» **Work required**
Working from the records below, repeat exactly the lines starting at the line that contains "def invSbox (x" and ending at the line that contains "let r := (t.drop", inclusive.

** Opening Working data block **

-- ==== Sys2Proof/Machine/Crypto.lean ====
section
/-! DEFINITION. The published algorithms of Heartwood's engines and of the storage and fabric paths (14_trust_attestation.md
R296): SHA-256 (FIPS 180-4), HMAC (FIPS 198-1), HKDF (RFC 5869), AES-256 (FIPS 197) in GCM (NIST SP 800-38D) and XTS
(IEEE 1619), and HSS/LMS verification (RFC 8554). The spec names them and does not define them (log 8). -/

namespace Sys2Proof.Machine

open Sys2Proof

/-! SHA-256 -/

/-- The round constants. -/
def shaK : List (BitVec 32) :=
  [0x428a2f98, 0x71374491, 0xb5c0fbcf, 0xe9b5dba5, 0x3956c25b, 0x59f111f1, 0x923f82a4, 0xab1c5ed5,
   0xd807aa98, 0x12835b01, 0x243185be, 0x550c7dc3, 0x72be5d74, 0x80deb1fe, 0x9bdc06a7, 0xc19bf174,
   0xe49b69c1, 0xefbe4786, 0x0fc19dc6, 0x240ca1cc, 0x2de92c6f, 0x4a7484aa, 0x5cb0a9dc, 0x76f988da,
   0x983e5152, 0xa831c66d, 0xb00327c8, 0xbf597fc7, 0xc6e00bf3, 0xd5a79147, 0x06ca6351, 0x14292967] ++
  [0x27b70a85, 0x2e1b2138, 0x4d2c6dfc, 0x53380d13, 0x650a7354, 0x766a0abb, 0x81c2c92e, 0x92722c85,
   0xa2bfe8a1, 0xa81a664b, 0xc24b8b70, 0xc76c51a3, 0xd192e819, 0xd6990624, 0xf40e3585, 0x106aa070,
   0x19a4c116, 0x1e376c08, 0x2748774c, 0x34b0bcb5, 0x391c0cb3, 0x4ed8aa4a, 0x5b9cca4f, 0x682e6ff3,
   0x748f82ee, 0x78a5636f, 0x84c87814, 0x8cc70208, 0x90befffa, 0xa4506ceb, 0xbef9a3f7, 0xc67178f2]

/-- The eight words of the hash state. -/
structure ShaState where
  a : BitVec 32
  b : BitVec 32
  c : BitVec 32
  d : BitVec 32
  e : BitVec 32
  f : BitVec 32
  g : BitVec 32
  h : BitVec 32
  deriving DecidableEq, Repr

/-- The initial hash value. -/
def shaInit : ShaState :=
  ⟨0x6a09e667, 0xbb67ae85, 0x3c6ef372, 0xa54ff53a, 0x510e527f, 0x9b05688c, 0x1f83d9ab, 0x5be0cd19⟩

/-- One more word of the message schedule, newest first. -/
def shaExtend (w : List (BitVec 32)) : List (BitVec 32) :=
  let x := w.getD 1 0
  let y := w.getD 14 0
  let s1 := x.rotateRight 17 ^^^ x.rotateRight 19 ^^^ (x >>> 10)
  let s0 := y.rotateRight 7 ^^^ y.rotateRight 18 ^^^ (y >>> 3)
  (s1 + w.getD 6 0 + s0 + w.getD 15 0) :: w

/-- One round. -/
def shaRound (s : ShaState) (kw : BitVec 32) : ShaState :=
  let s1 := s.e.rotateRight 6 ^^^ s.e.rotateRight 11 ^^^ s.e.rotateRight 25
  let ch := (s.e &&& s.f) ^^^ (~~~s.e &&& s.g)
  let t1 := s.h + s1 + ch + kw
  let s0 := s.a.rotateRight 2 ^^^ s.a.rotateRight 13 ^^^ s.a.rotateRight 22
  let maj := (s.a &&& s.b) ^^^ (s.a &&& s.c) ^^^ (s.b &&& s.c)
  ⟨t1 + (s0 + maj), s.a, s.b, s.c, s.d + t1, s.e, s.f, s.g⟩

/-- Bytes as big-endian 32-bit words. -/
def wordsBE : List Byte → List (BitVec 32)
  | a :: b :: c :: d :: t => (a ++ b ++ c ++ d : BitVec 32) :: wordsBE t
  | _ => []

/-- A 64 B block taken in. -/
def shaBlock (s : ShaState) (block : List Byte) : ShaState :=
  let w := ((List.range 48).foldl (fun w _ => shaExtend w) (wordsBE block).reverse).reverse
  let t := (shaK.zip w).foldl (fun s x => shaRound s (x.1 + x.2)) s
  ⟨s.a + t.a, s.b + t.b, s.c + t.c, s.d + t.d, s.e + t.e, s.f + t.f, s.g + t.g, s.h + t.h⟩

/-- The first `k` pieces of length `n` of a list. -/
def cutPieces {α : Type} (n : Nat) : Nat → List α → List (List α)
  | 0, _ => []
  | k + 1, l => l.take n :: cutPieces n k (l.drop n)

/-- A list cut into pieces of `n`, the last one shorter. -/
def cutInto {α : Type} (n : Nat) (l : List α) : List (List α) := cutPieces n (ceilDiv l.length n) l

/-- 64 B blocks, consumed one after the other. -/
def shaBlocks : Nat → ShaState → List Byte → ShaState
  | 0, s, _ => s
  | k + 1, s, l => shaBlocks k (shaBlock s (l.take 64)) (l.drop 64)

/-- SHA-256: 32 bytes. -/
def sha256 (text : List Byte) : List Byte :=
  let n := text.length
  let m := text ++ [0x80] ++ zeros ((119 - n % 64) % 64) ++ toBytesBE 8 (8 * n)
  let s := shaBlocks (m.length / 64) shaInit m
  [s.a, s.b, s.c, s.d, s.e, s.f, s.g, s.h].flatMap (fun w => toBytesBE 4 w.toNat)

/-- HMAC-SHA-256. -/
def hmac (key text : List Byte) : List Byte :=
  let k := if 64 < key.length then sha256 key else key
  let k := k ++ zeros (64 - k.length)
  sha256 (k.map (· ^^^ 0x5C) ++ sha256 (k.map (· ^^^ 0x36) ++ text))

/-- HKDF-SHA-256 with an output of 32 B, which one block gives. -/
def hkdf (ikm salt info : List Byte) : List Byte :=
  hmac (hmac (if salt.isEmpty then zeros 32 else salt) ikm) (info ++ [1])

/-! AES-256 -/

/-- Multiplication in GF(2^8) modulo x^8 + x^4 + x^3 + x + 1. -/
def gfMul (a b : Nat) : Nat :=
  ((List.range 8).foldl (fun (acc : Nat × Nat) i =>
    let r := if b.testBit i then acc.1 ^^^ acc.2 else acc.1
    (r, if acc.2.testBit 7 then (2 * acc.2) ^^^ 0x11B else 2 * acc.2)) (0, a)).1

/-- `a` to the power 254: its inverse, and 0 for 0. -/
def gfInv (a : Nat) : Nat :=
  let a2 := gfMul a a
  let a4 := gfMul a2 a2
  let a8 := gfMul a4 a4
  let a16 := gfMul a8 a8
  let a32 := gfMul a16 a16
  let a64 := gfMul a32 a32
  let a128 := gfMul a64 a64
  gfMul a2 (gfMul a4 (gfMul a8 (gfMul a16 (gfMul a32 (gfMul a64 a128)))))

/-- A byte turned left by `k`. -/
def rotl8 (x k : Nat) : Nat := (x * 2 ^ k) % 256 + x / 2 ^ (8 - k)

/-- The S-box of a byte. -/
def sboxOf (x : Nat) : Nat :=
  let i := gfInv x
  i ^^^ rotl8 i 1 ^^^ rotl8 i 2 ^^^ rotl8 i 3 ^^^ rotl8 i 4 ^^^ 0x63

/-- The S-box and its inverse as tables. -/
def sboxTable : Array Nat := ((List.range 256).map sboxOf).toArray
def invSboxTable : Array Nat :=
  ((List.range 256).foldl (fun (t : Array Nat) x => t.setIfInBounds (sboxOf x) x) (Array.replicate 256 0))
def sbox (x : Nat) : Nat := sboxTable.getD x 0
def invSbox (x : Nat) : Nat := invSboxTable.getD x 0

/-- Two lists of bytes added. -/
def xorBytes (a b : List Nat) : List Nat := List.zipWith (· ^^^ ·) a b

/-- The four-byte words of the key schedule, newest first. -/
def aesExtend (w : List (List Nat)) (i : Nat) : List (List Nat) :=
  let t := w.headD []
  let t := if i % 8 = 0 then
      let r := (t.drop 1 ++ t.take 1).map sbox
      xorBytes r [2 ^ (i / 8 - 1), 0, 0, 0]
    else if i % 8 = 4 then t.map sbox else t
  xorBytes (w.getD 7 []) t :: w

/-- The 15 round keys of a 32 B key. -/
def aesKeys (key : List Byte) : List (List Nat) :=
  let first := (cutInto 4 ((key ++ zeros 32).take 32 |>.map (·.toNat))).reverse
  let w := ((List.range 52).foldl (fun w i => aesExtend w (i + 8)) first).reverse
  (List.range 15).map (fun r => ((w.drop (4 * r)).take 4).flatten)

/-- Rows shifted left, in column order; and right. -/
def shiftRows (s : List Nat) : List Nat := (List.range 16).map (fun i => s.getD ((i + 4 * (i % 4)) % 16) 0)
def invShiftRows (s : List Nat) : List Nat := (List.range 16).map (fun i => s.getD ((i + 16 - 4 * (i % 4)) % 16) 0)

/-- Each column multiplied by the circulant matrix with first row `m`. -/
def mixWith (m s : List Nat) : List Nat :=
  (List.range 16).map (fun i =>
    (List.range 4).foldl (fun acc j => acc ^^^ gfMul (s.getD (i / 4 * 4 + j) 0) (m.getD ((j + 4 - i % 4) % 4) 0)) 0)

/-- AES-256 of a 16 B block under the round keys. -/
def aesEncrypt (ks : List (List Nat)) (block : List Byte) : List Byte :=
  let s := xorBytes (block.map (·.toNat)) (ks.getD 0 [])
  let s := (List.range 13).foldl (fun s r =>
    xorBytes (mixWith [2, 3, 1, 1] (shiftRows (s.map sbox))) (ks.getD (r + 1) [])) s
  (xorBytes (shiftRows (s.map sbox)) (ks.getD 14 [])).map (BitVec.ofNat 8)

/-- Its inverse. -/
def aesDecrypt (ks : List (List Nat)) (block : List Byte) : List Byte :=
  let s := (invShiftRows (xorBytes (block.map (·.toNat)) (ks.getD 14 []))).map invSbox
  let s := (List.range 13).foldl (fun s r =>
    (invShiftRows (mixWith [14, 11, 13, 9] (xorBytes s (ks.getD (13 - r) [])))).map invSbox) s
  (xorBytes s (ks.getD 0 [])).map (BitVec.ofNat 8)

/-! GCM -/

/-- Multiplication in GF(2^128) with GCM's order of bits. -/
def ghashMul (x y : Nat) : Nat :=
  ((List.range 128).foldl (fun (acc : Nat × Nat) i =>
    let z := if x.testBit (127 - i) then acc.1 ^^^ acc.2 else acc.1
    (z, if acc.2.testBit 0 then (acc.2 / 2) ^^^ (0xE1 * 2 ^ 120) else acc.2 / 2)) (0, y)).1

/-- A text filled with zeros to whole 16 B blocks. -/
def padded16 (l : List Byte) : List Byte := l ++ zeros ((16 - l.length % 16) % 16)

/-- GHASH of additional data and ciphertext. -/
def ghash (h : Nat) (aad text : List Byte) : Nat :=
  let all := padded16 aad ++ padded16 text ++ toBytesBE 8 (8 * aad.length) ++ toBytesBE 8 (8 * text.length)
  (cutInto 16 all).foldl (fun acc b => ghashMul (acc ^^^ ofBytes b.reverse) h) 0

/-- Counter mode from a counter on. -/
def gcmStream (ks : List (List Nat)) (iv text : List Byte) : List Byte :=
  ((cutInto 16 text).zipIdx.map (fun e =>
    List.zipWith (· ^^^ ·) e.1 (aesEncrypt ks (iv ++ toBytesBE 4 (e.2 + 2))))).flatten

/-- The tag of a ciphertext, for an IV of 12 B. -/
def gcmTag (ks : List (List Nat)) (iv aad text : List Byte) : List Byte :=
  let h := ofBytes (aesEncrypt ks (zeros 16)).reverse
  List.zipWith (· ^^^ ·) (toBytesBE 16 (ghash h aad text)) (aesEncrypt ks (iv ++ toBytesBE 4 1))

/-- AES-256-GCM: ciphertext and 16 B tag. -/
def gcmSeal (key iv aad text : List Byte) : List Byte :=
  let ks := aesKeys key
  let c := gcmStream ks iv text
  c ++ gcmTag ks iv aad c

/-- The text of a ciphertext with its tag; none where the tag fails. -/
def gcmOpen (key iv aad box : List Byte) : Option (List Byte) :=
  let ks := aesKeys key
  let c := box.take (box.length - 16)
  if 16 ≤ box.length ∧ gcmTag ks iv aad c = box.drop (box.length - 16) then some (gcmStream ks iv c) else none

/-! XTS -/

/-- The tweak of the next block: multiplied by x in GF(2^128). -/
def xtsNext (t : Nat) : Nat := if t.testBit 127 then (2 * t) % 2 ^ 128 ^^^ 0x87 else 2 * t

/-- AES-256-XTS decryption of a data unit of whole blocks under a 64 B key; `tweak` is the data unit's number. -/
def xtsDecrypt (key : List Byte) (tweak : Nat) (data : List Byte) : List Byte :=
  let k1 := aesKeys (key.take 32)
  let t0 := ofBytes (aesEncrypt (aesKeys (key.drop 32)) (toBytes 16 tweak))
  ((cutInto 16 data).foldl (fun (acc : Nat × List (List Byte)) b =>
    let t := toBytes 16 acc.1
    (xtsNext acc.1, List.zipWith (· ^^^ ·) (aesDecrypt k1 (List.zipWith (· ^^^ ·) b t)) t :: acc.2)) (t0, [])).2.reverse.flatten

/-! HSS/LMS verification with LMS_SHA256_M32 and LMOTS_SHA256_N32 -/

/-- The Winternitz width of an LM-OTS typecode 1 to 4, and the count of its chains. -/
def otsWidth (typ : Nat) : Nat := 2 ^ (typ - 1)
def otsChains (typ : Nat) : Nat := [265, 133, 67, 34].getD (typ - 1) 0

/-- The tree height of an LMS typecode 5 to 9. -/
def lmsHeight (typ : Nat) : Nat := 5 * (typ - 4)

/-- Digit `i` of width `w` of a byte string. -/
def otsDigit (s : List Byte) (i w : Nat) : Nat := bits (s.getD (i * w / 8) 0).toNat (8 - w - i * w % 8) w

/-- The checksum that follows the digest. -/
def otsChecksum (q : List Byte) (w : Nat) : Nat :=
  let sum := (List.range (256 / w)).foldl (fun acc i => acc + (2 ^ w - 1 - otsDigit q i w)) 0
  sum * 2 ^ ([7, 6, 4, 0].getD (Nat.log2 w) 0)

/-- A chain followed from step `lo` to the last. -/
def otsChain (id : List Byte) (leaf i lo : Nat) (w : Nat) (x : List Byte) : List Byte :=
  (List.range (2 ^ w - 1 - lo)).foldl (fun t j =>
    sha256 (id ++ toBytesBE 4 leaf ++ toBytesBE 2 i ++ toBytesBE 1 (lo + j) ++ t)) x

/-- The LM-OTS key that a signature of a text gives: RFC 8554, algorithm 4b. -/
def otsCandidate (id : List Byte) (leaf : Nat) (typ : Nat) (text sig : List Byte) : List Byte :=
  let w := otsWidth typ
  let c := sub sig 4 32
  let q := sha256 (id ++ toBytesBE 4 leaf ++ [0x81, 0x81] ++ c ++ text)
  let digits := q ++ toBytesBE 2 (otsChecksum q w)
  sha256 (id ++ toBytesBE 4 leaf ++ [0x80, 0x80] ++ (List.range (otsChains typ)).flatMap (fun i =>
    otsChain id leaf i (otsDigit digits i w) w (sub sig (36 + 32 * i) 32)))

/-- The length of an LMS signature with these typecodes. -/
def lmsSigLen (ots lms : Nat) : Nat := 12 + 32 * (otsChains ots + 1) + 32 * lmsHeight lms

/-- An LMS signature of a text verifies under a 56 B public key (RFC 8554, algorithm 6a). -/
def lmsVerify (key text sig : List Byte) : Bool :=
  let lms := be key 0 4
  let ots := be key 4 4
  let id := sub key 8 16
  let leaf := be sig 0 4
  let h := lmsHeight lms
  let at_ := 4 + 4 + 32 * (otsChains ots + 1)
  if be sig 4 4 = ots ∧ be sig at_ 4 = lms ∧ leaf < 2 ^ h ∧ sig.length = lmsSigLen ots lms then
    let node := 2 ^ h + leaf
    let k := otsCandidate id leaf ots text (sig.drop 4)
    let root := (List.range h).foldl (fun (acc : Nat × List Byte) i =>
      let p := sub sig (at_ + 4 + 32 * i) 32
      let up := acc.1 / 2
      (up, sha256 (id ++ toBytesBE 4 up ++ [0x83, 0x83] ++ (if acc.1 % 2 = 1 then p ++ acc.2 else acc.2 ++ p))))
      (node, sha256 (id ++ toBytesBE 4 node ++ [0x82, 0x82] ++ k))
    root.2 == sub key 24 32
  else false

/-- The levels of an HSS signature after its count of signed keys. -/
def hssLevels : Nat → List Byte → List Byte → List Byte → Bool
  | 0, key, text, sig => lmsVerify key text sig
  | k + 1, key, text, sig =>
      let n := lmsSigLen (be key 4 4) (be key 0 4)
    let next := sub sig n 56
    lmsVerify key next (sig.take n) && hssLevels k next text (sig.drop (n + 56))

/-- An HSS signature of a text verifies under a 60 B public key (RFC 8554, section 6.3). -/
def hssVerify (key text sig : List Byte) : Bool :=
  let levels := be key 0 4
  levels != 0 && be sig 0 4 == levels - 1 && hssLevels (levels - 1) (key.drop 4) text (sig.drop 4)

end Sys2Proof.Machine
end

** Closing Working data block **

» **Finished exercise**
def invSbox (x : Nat) : Nat := invSboxTable.getD x 0

/-- Two lists of bytes added. -/
def xorBytes (a b : List Nat) : List Nat := List.zipWith (· ^^^ ·) a b

/-- The four-byte words of the key schedule, newest first. -/
def aesExtend (w : List (List Nat)) (i : Nat) : List (List Nat) :=
  let t := w.headD []
  let t := if i % 8 = 0 then
      let r := (t.drop 1 ++ t.take 1).map sbox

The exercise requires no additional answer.